In the records below, begin at the line that has "simp [List.replicate_succ, ih]" and stop after the line that has "subst h; exact bitsN_nat s"; quote those lines verbatim and nothing more.

====

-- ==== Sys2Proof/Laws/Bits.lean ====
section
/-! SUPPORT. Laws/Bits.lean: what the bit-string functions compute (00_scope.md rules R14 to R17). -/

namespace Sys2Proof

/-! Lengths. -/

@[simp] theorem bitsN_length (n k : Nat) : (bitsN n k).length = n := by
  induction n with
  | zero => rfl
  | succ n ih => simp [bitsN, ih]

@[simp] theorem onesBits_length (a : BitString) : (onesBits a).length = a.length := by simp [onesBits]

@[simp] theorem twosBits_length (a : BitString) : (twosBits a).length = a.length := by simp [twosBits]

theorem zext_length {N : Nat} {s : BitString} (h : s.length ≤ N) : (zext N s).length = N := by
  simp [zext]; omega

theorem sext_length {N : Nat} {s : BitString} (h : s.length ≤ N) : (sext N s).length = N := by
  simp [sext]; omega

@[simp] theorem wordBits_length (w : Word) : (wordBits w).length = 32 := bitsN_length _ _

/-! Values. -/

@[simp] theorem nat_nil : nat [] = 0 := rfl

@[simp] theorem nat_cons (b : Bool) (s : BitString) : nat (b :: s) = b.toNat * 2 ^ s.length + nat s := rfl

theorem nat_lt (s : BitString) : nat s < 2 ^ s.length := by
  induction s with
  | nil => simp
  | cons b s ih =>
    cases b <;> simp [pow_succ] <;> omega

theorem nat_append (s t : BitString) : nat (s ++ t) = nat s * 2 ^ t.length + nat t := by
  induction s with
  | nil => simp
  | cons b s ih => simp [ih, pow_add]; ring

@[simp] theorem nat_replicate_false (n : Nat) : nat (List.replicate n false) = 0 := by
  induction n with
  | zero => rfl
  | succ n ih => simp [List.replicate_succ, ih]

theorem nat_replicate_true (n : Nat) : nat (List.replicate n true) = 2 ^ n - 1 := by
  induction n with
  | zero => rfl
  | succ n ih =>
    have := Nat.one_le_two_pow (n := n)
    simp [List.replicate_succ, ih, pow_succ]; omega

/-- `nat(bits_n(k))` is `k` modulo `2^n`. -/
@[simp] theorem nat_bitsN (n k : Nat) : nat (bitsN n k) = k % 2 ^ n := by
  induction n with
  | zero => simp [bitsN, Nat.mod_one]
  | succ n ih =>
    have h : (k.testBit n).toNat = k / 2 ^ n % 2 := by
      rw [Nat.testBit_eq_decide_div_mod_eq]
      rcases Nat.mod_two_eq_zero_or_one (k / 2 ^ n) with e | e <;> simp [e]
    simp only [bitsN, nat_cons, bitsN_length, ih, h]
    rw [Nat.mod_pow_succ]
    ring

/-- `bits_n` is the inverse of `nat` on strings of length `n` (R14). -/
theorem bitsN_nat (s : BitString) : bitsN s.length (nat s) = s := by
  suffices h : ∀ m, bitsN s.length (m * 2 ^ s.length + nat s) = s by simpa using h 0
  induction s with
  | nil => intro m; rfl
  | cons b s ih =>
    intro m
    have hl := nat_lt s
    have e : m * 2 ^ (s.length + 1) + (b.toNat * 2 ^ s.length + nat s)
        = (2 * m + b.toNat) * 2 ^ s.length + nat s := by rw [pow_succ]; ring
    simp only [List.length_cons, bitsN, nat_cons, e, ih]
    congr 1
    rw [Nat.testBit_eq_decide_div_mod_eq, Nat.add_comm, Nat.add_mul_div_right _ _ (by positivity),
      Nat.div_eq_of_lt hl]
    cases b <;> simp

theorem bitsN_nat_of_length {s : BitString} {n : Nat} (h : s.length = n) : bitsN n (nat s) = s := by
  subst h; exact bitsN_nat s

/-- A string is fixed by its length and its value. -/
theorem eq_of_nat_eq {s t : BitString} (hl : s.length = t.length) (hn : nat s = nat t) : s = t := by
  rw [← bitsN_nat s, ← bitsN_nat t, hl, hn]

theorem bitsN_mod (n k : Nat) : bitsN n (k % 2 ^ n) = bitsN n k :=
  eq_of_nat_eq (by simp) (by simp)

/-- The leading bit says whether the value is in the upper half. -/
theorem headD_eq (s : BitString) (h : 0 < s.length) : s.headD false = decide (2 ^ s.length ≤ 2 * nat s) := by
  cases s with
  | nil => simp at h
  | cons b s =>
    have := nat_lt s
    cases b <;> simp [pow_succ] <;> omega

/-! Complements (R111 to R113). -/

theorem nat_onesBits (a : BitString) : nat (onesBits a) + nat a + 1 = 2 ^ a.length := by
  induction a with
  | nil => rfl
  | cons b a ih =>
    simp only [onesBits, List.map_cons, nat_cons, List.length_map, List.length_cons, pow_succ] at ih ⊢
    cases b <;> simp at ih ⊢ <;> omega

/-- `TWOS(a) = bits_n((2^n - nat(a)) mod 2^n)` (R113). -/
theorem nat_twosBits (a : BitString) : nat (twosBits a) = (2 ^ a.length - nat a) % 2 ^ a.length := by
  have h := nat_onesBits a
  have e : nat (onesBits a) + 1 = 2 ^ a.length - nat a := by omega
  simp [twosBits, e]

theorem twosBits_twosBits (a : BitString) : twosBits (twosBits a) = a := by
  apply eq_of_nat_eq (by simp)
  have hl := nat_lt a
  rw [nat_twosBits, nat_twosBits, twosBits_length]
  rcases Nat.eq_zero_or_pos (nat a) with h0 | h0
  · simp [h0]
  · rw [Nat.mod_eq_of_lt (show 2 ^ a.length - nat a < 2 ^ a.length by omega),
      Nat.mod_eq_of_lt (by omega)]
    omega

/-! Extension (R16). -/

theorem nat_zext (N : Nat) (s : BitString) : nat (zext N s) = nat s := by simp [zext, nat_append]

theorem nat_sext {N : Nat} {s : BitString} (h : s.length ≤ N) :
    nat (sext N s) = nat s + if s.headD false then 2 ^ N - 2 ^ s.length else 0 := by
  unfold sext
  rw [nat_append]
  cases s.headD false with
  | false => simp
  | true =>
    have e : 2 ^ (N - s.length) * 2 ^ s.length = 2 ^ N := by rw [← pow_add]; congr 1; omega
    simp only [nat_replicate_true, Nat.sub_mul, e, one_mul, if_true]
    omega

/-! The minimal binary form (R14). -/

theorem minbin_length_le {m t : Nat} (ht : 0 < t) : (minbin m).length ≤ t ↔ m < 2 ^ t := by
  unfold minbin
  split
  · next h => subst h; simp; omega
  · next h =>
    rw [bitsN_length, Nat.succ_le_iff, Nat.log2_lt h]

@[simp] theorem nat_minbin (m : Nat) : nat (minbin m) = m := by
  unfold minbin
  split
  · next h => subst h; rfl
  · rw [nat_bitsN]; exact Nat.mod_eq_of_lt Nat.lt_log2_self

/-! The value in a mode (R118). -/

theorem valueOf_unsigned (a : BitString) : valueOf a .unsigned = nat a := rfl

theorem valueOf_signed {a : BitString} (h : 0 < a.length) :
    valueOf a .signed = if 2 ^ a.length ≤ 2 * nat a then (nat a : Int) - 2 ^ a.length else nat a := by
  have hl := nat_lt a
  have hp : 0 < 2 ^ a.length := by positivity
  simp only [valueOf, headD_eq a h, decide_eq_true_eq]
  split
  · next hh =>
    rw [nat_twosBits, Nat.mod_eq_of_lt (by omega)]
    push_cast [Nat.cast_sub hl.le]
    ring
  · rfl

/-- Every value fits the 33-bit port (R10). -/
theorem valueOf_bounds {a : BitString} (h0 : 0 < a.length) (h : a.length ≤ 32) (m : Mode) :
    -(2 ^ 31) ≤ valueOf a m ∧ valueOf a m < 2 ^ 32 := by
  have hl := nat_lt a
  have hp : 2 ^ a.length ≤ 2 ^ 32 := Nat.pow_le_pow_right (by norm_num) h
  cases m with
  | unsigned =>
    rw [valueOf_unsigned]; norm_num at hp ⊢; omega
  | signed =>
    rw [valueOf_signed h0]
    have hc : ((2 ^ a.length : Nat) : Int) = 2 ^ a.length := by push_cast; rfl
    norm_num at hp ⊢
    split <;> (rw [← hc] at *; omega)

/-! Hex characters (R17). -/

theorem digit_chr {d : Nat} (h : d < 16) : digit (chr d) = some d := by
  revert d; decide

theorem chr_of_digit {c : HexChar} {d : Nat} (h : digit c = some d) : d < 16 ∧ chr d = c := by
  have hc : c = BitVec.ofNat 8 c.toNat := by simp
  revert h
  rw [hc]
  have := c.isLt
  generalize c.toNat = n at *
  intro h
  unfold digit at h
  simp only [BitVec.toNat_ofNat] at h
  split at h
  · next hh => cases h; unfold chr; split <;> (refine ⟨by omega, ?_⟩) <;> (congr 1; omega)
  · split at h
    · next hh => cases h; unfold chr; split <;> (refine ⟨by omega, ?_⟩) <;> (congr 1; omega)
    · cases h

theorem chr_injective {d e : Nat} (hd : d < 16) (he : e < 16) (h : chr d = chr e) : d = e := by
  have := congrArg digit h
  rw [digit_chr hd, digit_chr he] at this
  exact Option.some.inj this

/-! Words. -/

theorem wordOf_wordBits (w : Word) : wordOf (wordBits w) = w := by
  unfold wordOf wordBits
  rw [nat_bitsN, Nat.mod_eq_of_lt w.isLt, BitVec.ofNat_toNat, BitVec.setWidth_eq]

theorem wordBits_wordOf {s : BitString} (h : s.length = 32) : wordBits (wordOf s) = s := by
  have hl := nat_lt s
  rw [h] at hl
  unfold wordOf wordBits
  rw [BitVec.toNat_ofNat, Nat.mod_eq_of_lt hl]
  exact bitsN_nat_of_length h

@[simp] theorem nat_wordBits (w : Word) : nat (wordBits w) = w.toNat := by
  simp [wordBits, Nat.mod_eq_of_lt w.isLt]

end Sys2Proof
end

====

Answer to this task.
  | succ n ih => simp [List.replicate_succ, ih]

theorem nat_replicate_true (n : Nat) : nat (List.replicate n true) = 2 ^ n - 1 := by
  induction n with
  | zero => rfl
  | succ n ih =>
    have := Nat.one_le_two_pow (n := n)
    simp [List.replicate_succ, ih, pow_succ]; omega

/-- `nat(bits_n(k))` is `k` modulo `2^n`. -/
@[simp] theorem nat_bitsN (n k : Nat) : nat (bitsN n k) = k % 2 ^ n := by
  induction n with
  | zero => simp [bitsN, Nat.mod_one]
  | succ n ih =>
    have h : (k.testBit n).toNat = k / 2 ^ n % 2 := by
      rw [Nat.testBit_eq_decide_div_mod_eq]
      rcases Nat.mod_two_eq_zero_or_one (k / 2 ^ n) with e | e <;> simp [e]
    simp only [bitsN, nat_cons, bitsN_length, ih, h]
    rw [Nat.mod_pow_succ]
    ring

/-- `bits_n` is the inverse of `nat` on strings of length `n` (R14). -/
theorem bitsN_nat (s : BitString) : bitsN s.length (nat s) = s := by
  suffices h : ∀ m, bitsN s.length (m * 2 ^ s.length + nat s) = s by simpa using h 0
  induction s with
  | nil => intro m; rfl
  | cons b s ih =>
    intro m
    have hl := nat_lt s
    have e : m * 2 ^ (s.length + 1) + (b.toNat * 2 ^ s.length + nat s)
        = (2 * m + b.toNat) * 2 ^ s.length + nat s := by rw [pow_succ]; ring
    simp only [List.length_cons, bitsN, nat_cons, e, ih]
    congr 1
    rw [Nat.testBit_eq_decide_div_mod_eq, Nat.add_comm, Nat.add_mul_div_right _ _ (by positivity),
      Nat.div_eq_of_lt hl]
    cases b <;> simp

theorem bitsN_nat_of_length {s : BitString} {n : Nat} (h : s.length = n) : bitsN n (nat s) = s := by
  subst h; exact bitsN_nat s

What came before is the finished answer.